# Activity:
The required output is every line from the beginning of the entries below through the line that includes "Sys2Proof.Machine.execStop l tag s", copied exactly.

Dataset entries
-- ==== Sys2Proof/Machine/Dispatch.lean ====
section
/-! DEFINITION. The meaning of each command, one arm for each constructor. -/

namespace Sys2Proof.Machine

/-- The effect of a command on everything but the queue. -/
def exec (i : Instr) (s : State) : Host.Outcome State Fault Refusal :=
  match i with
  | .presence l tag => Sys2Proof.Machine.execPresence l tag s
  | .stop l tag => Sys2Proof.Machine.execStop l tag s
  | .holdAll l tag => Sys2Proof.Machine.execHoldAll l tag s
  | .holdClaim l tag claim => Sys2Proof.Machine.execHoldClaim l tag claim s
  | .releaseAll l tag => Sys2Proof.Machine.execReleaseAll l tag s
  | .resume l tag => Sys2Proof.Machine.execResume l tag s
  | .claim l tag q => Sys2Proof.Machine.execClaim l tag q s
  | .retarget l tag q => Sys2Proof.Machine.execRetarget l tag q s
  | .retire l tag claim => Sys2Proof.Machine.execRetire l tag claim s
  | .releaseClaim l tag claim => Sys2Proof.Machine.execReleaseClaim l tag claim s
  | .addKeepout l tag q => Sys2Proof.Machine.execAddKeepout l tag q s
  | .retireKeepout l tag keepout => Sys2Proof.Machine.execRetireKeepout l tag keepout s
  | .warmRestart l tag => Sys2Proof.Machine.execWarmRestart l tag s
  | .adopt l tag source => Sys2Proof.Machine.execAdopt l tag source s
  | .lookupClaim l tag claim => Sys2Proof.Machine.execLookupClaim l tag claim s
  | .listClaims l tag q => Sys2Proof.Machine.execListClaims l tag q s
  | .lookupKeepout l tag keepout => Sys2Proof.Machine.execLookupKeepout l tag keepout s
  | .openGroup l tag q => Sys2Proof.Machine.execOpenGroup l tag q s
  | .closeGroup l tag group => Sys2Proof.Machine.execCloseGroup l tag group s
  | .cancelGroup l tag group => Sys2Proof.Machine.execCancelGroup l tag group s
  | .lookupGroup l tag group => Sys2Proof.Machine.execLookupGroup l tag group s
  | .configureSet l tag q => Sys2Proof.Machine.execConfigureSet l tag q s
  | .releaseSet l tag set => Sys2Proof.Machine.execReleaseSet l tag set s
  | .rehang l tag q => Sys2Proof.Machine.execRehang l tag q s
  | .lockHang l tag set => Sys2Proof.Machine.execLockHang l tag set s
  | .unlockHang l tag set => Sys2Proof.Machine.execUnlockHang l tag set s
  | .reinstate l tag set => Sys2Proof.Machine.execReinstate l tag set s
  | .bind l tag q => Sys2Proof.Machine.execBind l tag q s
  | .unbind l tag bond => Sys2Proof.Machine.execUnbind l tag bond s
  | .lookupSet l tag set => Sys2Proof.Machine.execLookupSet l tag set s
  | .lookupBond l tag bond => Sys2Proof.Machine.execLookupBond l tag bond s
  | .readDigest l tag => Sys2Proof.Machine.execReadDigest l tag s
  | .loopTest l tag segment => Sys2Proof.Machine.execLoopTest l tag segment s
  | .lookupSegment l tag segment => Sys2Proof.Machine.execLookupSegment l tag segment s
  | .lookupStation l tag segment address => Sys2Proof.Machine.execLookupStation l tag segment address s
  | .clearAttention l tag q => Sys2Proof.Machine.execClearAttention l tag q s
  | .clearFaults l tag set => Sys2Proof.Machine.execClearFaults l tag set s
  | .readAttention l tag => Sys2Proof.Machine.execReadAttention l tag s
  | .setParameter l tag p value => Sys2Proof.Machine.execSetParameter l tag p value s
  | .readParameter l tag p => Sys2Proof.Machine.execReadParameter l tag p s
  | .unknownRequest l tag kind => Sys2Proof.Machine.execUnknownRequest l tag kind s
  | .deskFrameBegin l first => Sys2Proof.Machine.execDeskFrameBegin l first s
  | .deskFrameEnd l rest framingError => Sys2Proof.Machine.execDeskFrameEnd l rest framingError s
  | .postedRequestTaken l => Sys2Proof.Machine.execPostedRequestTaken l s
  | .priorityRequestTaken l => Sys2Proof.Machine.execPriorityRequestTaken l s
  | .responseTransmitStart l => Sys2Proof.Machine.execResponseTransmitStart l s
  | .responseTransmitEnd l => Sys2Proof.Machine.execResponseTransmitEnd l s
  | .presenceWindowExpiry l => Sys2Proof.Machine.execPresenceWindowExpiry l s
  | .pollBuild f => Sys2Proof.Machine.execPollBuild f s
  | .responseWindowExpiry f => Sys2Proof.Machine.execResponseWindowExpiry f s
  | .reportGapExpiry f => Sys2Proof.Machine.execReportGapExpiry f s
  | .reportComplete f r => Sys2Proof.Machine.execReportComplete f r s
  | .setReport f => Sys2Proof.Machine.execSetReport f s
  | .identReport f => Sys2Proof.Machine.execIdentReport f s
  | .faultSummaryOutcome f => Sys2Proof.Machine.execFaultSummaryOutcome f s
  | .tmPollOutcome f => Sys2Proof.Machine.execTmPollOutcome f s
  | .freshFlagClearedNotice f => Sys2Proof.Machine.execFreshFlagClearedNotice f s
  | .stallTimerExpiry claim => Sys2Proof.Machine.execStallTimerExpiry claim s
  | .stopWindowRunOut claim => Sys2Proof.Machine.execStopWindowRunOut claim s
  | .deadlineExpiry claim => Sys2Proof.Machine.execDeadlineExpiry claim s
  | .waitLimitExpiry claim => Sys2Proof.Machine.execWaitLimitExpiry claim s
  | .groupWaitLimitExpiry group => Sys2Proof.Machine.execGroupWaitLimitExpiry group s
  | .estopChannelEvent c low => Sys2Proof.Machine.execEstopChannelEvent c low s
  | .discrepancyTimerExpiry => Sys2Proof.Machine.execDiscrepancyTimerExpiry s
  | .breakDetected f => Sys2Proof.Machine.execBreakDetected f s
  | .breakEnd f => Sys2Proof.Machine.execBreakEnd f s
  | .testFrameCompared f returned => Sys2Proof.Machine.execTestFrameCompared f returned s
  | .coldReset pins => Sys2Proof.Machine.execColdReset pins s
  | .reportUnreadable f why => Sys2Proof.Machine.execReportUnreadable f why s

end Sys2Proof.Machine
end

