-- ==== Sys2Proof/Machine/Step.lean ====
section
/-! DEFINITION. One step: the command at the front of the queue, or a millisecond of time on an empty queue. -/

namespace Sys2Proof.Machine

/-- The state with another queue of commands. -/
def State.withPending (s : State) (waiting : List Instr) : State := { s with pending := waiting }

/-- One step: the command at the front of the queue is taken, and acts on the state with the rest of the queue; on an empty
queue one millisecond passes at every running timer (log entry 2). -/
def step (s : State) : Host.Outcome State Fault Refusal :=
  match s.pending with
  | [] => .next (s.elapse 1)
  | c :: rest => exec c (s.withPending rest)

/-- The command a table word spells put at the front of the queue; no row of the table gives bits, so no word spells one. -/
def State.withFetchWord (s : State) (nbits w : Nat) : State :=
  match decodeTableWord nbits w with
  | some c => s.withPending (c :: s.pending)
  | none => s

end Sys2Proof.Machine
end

# Output for this exercise:
-- ==== Sys2Proof/Machine/Dispatch.lean ====
section
/-! DEFINITION. The meaning of each command, one arm for each constructor. -/

namespace Sys2Proof.Machine

/-- The effect of a command on everything but the queue. -/
def exec (i : Instr) (s : State) : Host.Outcome State Fault Refusal :=
  match i with
  | .presence l tag => Sys2Proof.Machine.execPresence l tag s
  | .stop l tag => Sys2Proof.Machine.execStop l tag s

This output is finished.